Goal of the exercise:
The output should be the line containing "def unitInPrefix (s" and every later line of the records, exactly as written, and nothing else.

Dataset entries:
________________________

-- ==== Sys2Proof/Machine/State.lean ====
section
/-!
DEFINITION. Sys2Proof/Machine/State.lean: the machine's state as plain data (INVENTORY.md lists every piece of it with the
rule of spec/ that names it), and the state right after reset.
-/

namespace Sys2Proof.Machine

/-- Why a run of the model stops as a fault of the model itself. Every fault that the manual describes is a next state
(R327 to R333), so nothing of the manual is here. -/
inductive Fault where
  /-- Raised by no meaning: the device reports every fault in its own state. Safe. -/
  | none
  deriving DecidableEq, Repr

/-- Why `exec` gives a word no meaning at all. -/
inductive Refusal where
  /-- Raised by an arm of `exec` whose instruction has no meaning yet. Safe: nothing is claimed of it. -/
  | notModelled (mnemonic : String)
  /-- Raised by a meaning that is called while no agent of its scope has the turn. No step of the machine does this:
  it is a call of `exec` on a state where nobody is executing the word. Safe. -/
  | noAgent
  deriving DecidableEq, Repr

/-- A map with finitely many entries that differ from its default: keys strictly rising, no entry equal to the
default. -/
abbrev SMap (α : Type) := List (Nat × α)

/-- A memory of bytes; an unlisted byte reads as zero (log 3). -/
abbrev Mem := List Host.Cell

/-- A declared register shape and the row that a register holds (R52, R90). -/
inductive VRow where
  | undeclared
  | u (v : Word)
  | a (base stride : Word)
  | g (vals : List Word)
  deriving DecidableEq, Repr

/-- A register that a vector field names (R102). -/
inductive Reg where
  | v (n : Nat)
  | t (n : Nat)
  | tv (n : Nat)
  deriving DecidableEq, Repr

/-- A loop-stack entry: passes begun, total passes, address of the body (R222, R247). -/
structure LoopEntry where
  begun : Word
  total : Word
  body  : Dword
  deriving DecidableEq, Repr

/-- A continuation token (R215). -/
structure Token where
  tgt    : Dword
  spc    : Dword
  v0     : Word
  v1     : Word
  seq    : BitVec 16
  isEnd  : Bool
  relay  : Bool
  deriving DecidableEq, Repr

/-- What holds an agent in place (R232, R319). -/
inductive Hold where
  | scoreboard | await | barrier (n : Nat) | group (entry : Nat) | token | fullEmpty | vote | voteRead
  | acq | sync (off : Nat) | mwait | cpwait (tag : Nat) | cpaLimit | queueFull | sortArray | grpset | fence
  | translation | queueJoin | batch | debug
  deriving DecidableEq, Repr

/-- The life of a wave (R210, R251, R335, R337). -/
inductive Phase where
  | ready
  | held (h : Hold)
  | missed
  | lstepWait (target : Nat)
  | stopped
  | exiting
  | exited
  deriving DecidableEq, Repr

/-- A variable-latency result that is not yet written (R111): destination registers with their rows and the threads
they are written in, or the condition register of a vote. `peers` are the threads whose accesses went to peer modules, with the
module's index (R391). -/
structure Pending where
  regs  : List (Reg × VRow)
  mask  : Mask
  vote  : Option (BitVec 3 × Bool)
  peers : List (Nat × Nat)
  deriving DecidableEq, Repr

/-- A fixed-latency result of the run in progress (R109, R112): the field value and register, the row not yet written
(`none` once it is written), the threads, and the slots that R109 still asks for. -/
structure InFlight where
  field : Nat
  reg   : Reg
  row   : Option VRow
  mask  : Mask
  need  : Nat
  deriving DecidableEq, Repr

/-- The run a wave is in, fetched whole: its header, the words of its body, its temporaries, and the words from the body to
the trailer (R100, R105, R108). -/
structure Run where
  header : Dword
  words  : Nat
  temps  : Nat
  body   : List Word
  deriving DecidableEq, Repr

/-- A stretch of one of the three memories that a copy reads: the memory (0 HBM, 1 peer, 2 host), the address in it,
its bytes. -/
structure Stretch where
  space : Nat
  addr  : Nat
  len   : Nat
  deriving DecidableEq, Repr

/-- A per-thread copy that has not landed (R82, R83): its source was translated when it performed and is read when it
lands; `know` is the wave's vector at its issue (R270, R281). -/
structure CopyInFlight where
  tag    : Nat
  thread : Nat
  dst    : Nat
  size   : Nat
  parts  : List Stretch
  know   : List (BitVec 6)
  deriving DecidableEq, Repr

/-- The destination bytes of a per-thread copy, armed until a CPWAIT on its tag completes (R282). -/
structure CopyRange where
  tag  : Nat
  lo   : Nat
  size : Nat
  deriving DecidableEq, Repr
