/-- Completes every barrier whose last missing members have just exited (R224). A spent barrier's generation in progress
completes once; afterwards its waits complete at once. -/
def settleBarriers (k : Kernel) (b : Block) (ws : List Wave) (gone : Nat) : List Barrier :=
  b.bars.mapIdx fun n bar =>
    if barMember k n gone && barComplete k b ws bar n && (bar.arrived != 0 || barSpent k b ws n) then advanceBar k b ws n bar
    else bar

end Sys2Proof.Machine
end

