/-- No wave of a hit. -/
def noHitter : Nat := 2 ^ 64

/-- A block's or its wave's AGT = 1 accesses are shown to the watch bank (R354, R360). -/
def presentBlock (s : State) (b : Block) (pc : Dword) (regions hitter : Nat) (xs : List WatchAccess) : State :=
  match s.grid? b.grid with
  | some g => presentAgent s (some b) b.ctx b.isle b.core b.slot g.launch pc false regions hitter xs
  | none => s

/-- The race of a block's sequencer access to checked bytes (R274, R282). -/
def seqRace (s : State) (b : Block) (x : Accessor) (write : Bool) (a : Dword) (p : Place) (n : Nat) : Option RaceFound :=
  lowestRace (globalRacesOf s b x write false 0 [⟨a.toNat, p.loc, n, placeChecked p⟩])

/-- Marks the granule of a sequencer access, and performs a store. -/
def seqPerform (s : State) (b : Block) (x : Accessor) (p : Place) (n : Nat) (store : Option Dword) : State :=
  let s1 := match store with
    | some v => writeLoc s p.loc (leBytes 8 v.toNat)
    | none => s
  if placeChecked p then markGranules s1 b x store.isSome false p.loc.addr n else s1

/-- What an 8-byte access of a wave comes to; `k` continues with the bytes read. -/
def waveAccess (s : State) (w : Wave) (a : Dword) (align n : Nat) (acc : Access) (store : Option Dword)
    (k : State → Wave → Standing → List Byte → State) : State :=
  match seqAddressFault a align, waveStanding s w, s.block? w.block with
  | some c, _, _ => takeTrap s w c
  | none, some st, some b =>
    match translate s st.ctx st.isle a acc with
    | .miss m => waveMiss s w st a acc m
    | .wait => awaitWave s w st.isle st.ctx a acc st.core
    | .ok p =>
      let x := accessorWave b w
      match seqRace s b x (store.isSome) a p n with
      | some r => raceWave s w b false (if store.isSome then .write else .read) r
      | none =>
        let bytes := readLoc s p.loc n
        k (seqPerform (cacheLeaf s st.ctx st.isle a) b x p n store) w st bytes
  | none, _, _ => haltWave s w 0x10 0 []

/-- The same of a block sequencer. -/
def blockAccess (s : State) (b : Block) (a : Dword) (acc : Access) (store : Option Dword)
    (k : State → Block → List Byte → State) : State :=
  match seqAddressFault a 8, s.ctx? b.ctx with
  | some c, _ => haltBlock s b c 0 []
  | none, some ctx =>
    match translate s ctx b.isle a acc with
    | .miss m => blockMiss s b ctx a acc m
    | .wait => awaitBlock s b ctx a acc
    | .ok p =>
      let x := accessorSeq b
      match seqRace s b x (store.isSome) a p 8 with
      | some r =>
        if r.thread = eccMark then haltBlock s b 0x17 0 []
        else haltBlock s b 0x14 0 (raceRecord r.addr r.tag 0 false (if store.isSome then .write else .read) b x)
      | none =>
        let bytes := readLoc s p.loc 8
        let s1 := seqPerform (cacheLeaf s ctx b.isle a) b x p 8 store
        k s1 ((s1.block? b.id).getD b) bytes
  | none, none => haltBlock s b 0x10 0 []
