/-- Granule u of destination i: the source bytes that no delivery has needed yet are read. -/
def castUnit (s : State) (b : Block) (c : Command) (i u : Nat) : State :=
  let format := castFormat c i
  let src := (unitBytes (castBytes c i) u).map (copySource c format)
  withReach s b .copy c .copyRead (stretchesOf (src.filter fun va => (heldByte c va).isNone)) fun s rs =>
    if format && rs.any (fun r => placeFmt r.place != c.work.getD 1 0 || placeGeo r.place != c.work.getD 0 0) then
      stopEngine s b .copy causeFormat 0 []
    else match reachedRace s b (commandAccessor b c) .copy false rs with
      | some r => raceEngine s b .copy (commandAccessor b c) false .read r
      | none =>
        let c1 := holdReached c s rs
        let b1 := putHead b .copy c1
        deliverGranule (markReached (s.putBlock b1) b1 (commandAccessor b c) false rs) b1 c1 i u
          (src.map fun va => (heldByte c1 va).getD 0) (watchReached rs false)

/-! ### Which unit comes (R334) -/

/-- A command is still the head of its queue and goes on, or it has left the queue. -/
def goesOn (s : State) (block : Nat) (q : EngineQueue) (serial : Nat) : Bool :=
  match s.block? block with
  | none => false
  | some b => (b.stops.getD (queueBit q) none).isNone && match headOf b q with
    | some c => c.serial != serial || c.request.isNone
    | none => true

/-- Some steps of a command's units perform one after another, and none of them misses or stops the queue. -/
def performAll (q : EngineQueue) (block serial : Nat) : List (State → Block → Command → State) → State → Bool
  | [], _ => true
  | f :: fs, s => match s.block? block with
    | none => false
    | some b => match headOf b q with
      | none => true
      | some c =>
        if c.serial != serial then true
        else
          let t := f s b c
          goesOn t block q serial && performAll q block serial fs t

/-- The units below a unit that have not performed, from the prefix on. -/
def lowerUnits (done : Nat) (ahead : List Nat) (u : Nat) : List Nat :=
  (List.range (u - done)).map (done + ·) |>.filter fun k => !ahead.contains k

/-- The unit that performs where a choice picked unit u: u itself, or the lowest that has not performed, while the units up to u could
not all complete. A queue that stops has therefore completed every unit below the highest one it has begun (R334). -/
def unitInPrefix (s : State) (b : Block) (q : EngineQueue) (c : Command) (done : Nat) (ahead : List Nat) (u : Nat)
    (perform : Nat → State → Block → Command → State) : Nat :=
  if u = done || performAll q b.id c.serial ((lowerUnits done ahead u ++ [u]).map perform) s then u else done

/-- One granule of one destination. -/
def castGranule (s : State) (b : Block) (c : Command) (choice : Nat) : State :=
  let cs := castChoices s b c
  match cs[choice % cs.length]? with
  | none => settleCast s b.id
  | some (i, u) => match c.dests[i]? with
    | some d => castUnit s b c i (unitInPrefix s b .copy c d.done d.ahead u fun u s b c => castUnit s b c i u)
    | none => s

end Sys2Proof.Machine
end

________________________

Exercise answer:
def unitInPrefix (s : State) (b : Block) (q : EngineQueue) (c : Command) (done : Nat) (ahead : List Nat) (u : Nat)
    (perform : Nat → State → Block → Command → State) : Nat :=
  if u = done || performAll q b.id c.serial ((lowerUnits done ahead u ++ [u]).map perform) s then u else done

/-- One granule of one destination. -/
def castGranule (s : State) (b : Block) (c : Command) (choice : Nat) : State :=
  let cs := castChoices s b c
  match cs[choice % cs.length]? with
  | none => settleCast s b.id
  | some (i, u) => match c.dests[i]? with
    | some d => castUnit s b c i (unitInPrefix s b .copy c d.done d.ahead u fun u s b c => castUnit s b c i u)
    | none => s

end Sys2Proof.Machine
end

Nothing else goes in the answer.